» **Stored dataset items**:
.....

/-- CFG_DATA received on port `p`: taken while the module waits, from the port that answered. -/
def execCfgData (p : Fin 6) (errs : Nat) (b : List Byte) (s : State) : Host.Outcome State Fault Refusal := .next <|
  match s.meshTake p.val 0x31 errs b with
  | (s, none) => s
  | (s, some m) =>
    let data := m.payload.drop 8
    if s.meshBooting && (s.boot.meshPort.all (· == p.val)) && !data.isEmpty && decide (data.length ≤ 1016) then
      s.cfgChunk p.val (beNat (slice m.payload 0 4)) (beNat (slice m.payload 4 4)) data
    else s

/-- CFG_REQUEST_RETRY: no CFG_DATA for 10 ms: the request is repeated on UP port `p`, and any port may answer. -/
def execCfgRequestRetry (p : Fin 6) (s : State) : Host.Outcome State Fault Refusal := .next <|
  if s.meshBooting && s.meshUp p.val then
    (s.modBoot fun b => { b with meshPort := none }).cfgAsk p.val s.boot.mesh.length
  else s

/-- MESH_CONFIG_TIMEOUT: no complete image 30 s after CONFIG began. -/
def execMeshConfigTimeout (s : State) : Host.Outcome State Fault Refusal := .next <|
  if s.meshBooting then s.configEnd none 6 else s

/-! ### The module warm reset (Tables BOOT-6, BOOT-7, R484) -/

/-- What a function keeps: its place in PCIe configuration space and its MSI-X masks. -/
def FnState.warm (x : FnState) : FnState :=
  { vfEnabled := x.vfEnabled, busMaster := x.busMaster, dropped := x.dropped
    vectors := (x.vectors.filter fun v => !v.2.masked).map fun v => (v.1, { masked := false }) }

/-- Frond `f` keeps its calibration values, and the registers that show them. -/
def State.warmCal (s : State) (f : Nat) : State :=
  match (s.frondCal f).act with
  | none => s
  | some b => ((s.calRegs f).wr (R.CAL_GEN_GEN f) (fieldAt b 8 4)).calRefresh f

/-- A module warm reset with cause `c`: boot restarts at SECURE. -/
def State.warmReset (s : State) (c : Nat) : State :=
  let keep := fun (off : Nat) (t : State) => t.setReg off (s.reg off)
  let t : State := {
    pending := s.pending
    tick := s.tick
    freeCtr := s.freeCtr
    out := s.out
    fuse := s.fuse
    peat := s.peat
    tap := s.tap
    upd := { flash := s.upd.flash, copies := s.upd.copies }
    boot := {
      rstN := s.boot.rstN, pwrOk := s.boot.pwrOk, pinBoot := s.boot.pinBoot, pinClk := s.boot.pinClk
      warm := true, held := s.boot.held }
    pow := { railsOut := s.pow.railsOut, gated := s.pow.gated }
    host := { fns := (s.host.fns.map fun q => (q.1, q.2.warm)).filter fun q => decide (q.2 ≠ {}) }
    flt := { log := s.flt.log, pinned := s.flt.pinned, alertN := s.flt.alertN, faultN := s.flt.faultN }
    cals := (s.cals.map fun q => (q.1, ({ act := q.2.act } : FrondCal))).filter fun q => decide (q.2 ≠ {})
    mbx := s.mbReset.mbx }
  let t := [0x60000, 0x60008, R.FLT_LOG_WR_COUNT.off].foldl (fun t o => keep o t) t
  let t := (List.range 8).foldl (fun t r => keep (R.PWR_AVS_TGT r).off t) t
  let t := (t.wrB R.FLT_STAT_FIRST_VALID s.flt.pinned.isSome).wrB R.FLT_STAT_FAULT_N s.flt.faultN
  let t := (t.wr R.RST_CAUSE_CAUSE c).wrB R.PWR_MSTAT_PEAT_SRC s.peat.onBackup
  let t := t.identity.fuseRegs
  let t := t.frondIds.foldl State.warmCal t
  (t.bumpLife (7 + c)).secureBegin

/-- Step 10: a requested module warm reset begins. -/
def State.warmStep (s : State) : State :=
  match s.boot.warmReq, s.flt.warmNext with
  | none, none => s
  | some a, none => s.warmReset a
  | none, some b => s.warmReset b
  | some a, some b => s.warmReset (min a b)

/-! ### Watchdogs -/

/-- MGMT_WATCHDOG: the management processor was not serviced for 160,000 ticks (R481). -/
def execMgmtWatchdog (s : State) : Host.Outcome State Fault Refusal := .next <|
  s.sendFault ⟨0x002, 0x06, 6, false, 0, s.tick⟩

/-- LOOP_WATCHDOG of frond `f` (R568). During a firmware trial it counts as a failed self-check of part 2. -/
def execLoopWatchdog (f : Fin 48) (s : State) : Host.Outcome State Fault Refusal := .next <|
  if !s.frondEnabled f.val then s
  else
    let s := s.sendFault ⟨0x180 + f.val, 0x0b, 4, false, 0, s.tick⟩
    if s.upd.state = 7 then
      { s with upd := { s.upd with outcome := if s.upd.outcome.any (fun o => decide (o < 0x90)) then s.upd.outcome else some 0x82 } }
    else s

.....

» **Task to carry out**: Work out how many lines above contain "payload"; write only the number.

» **Exercise answer**: 2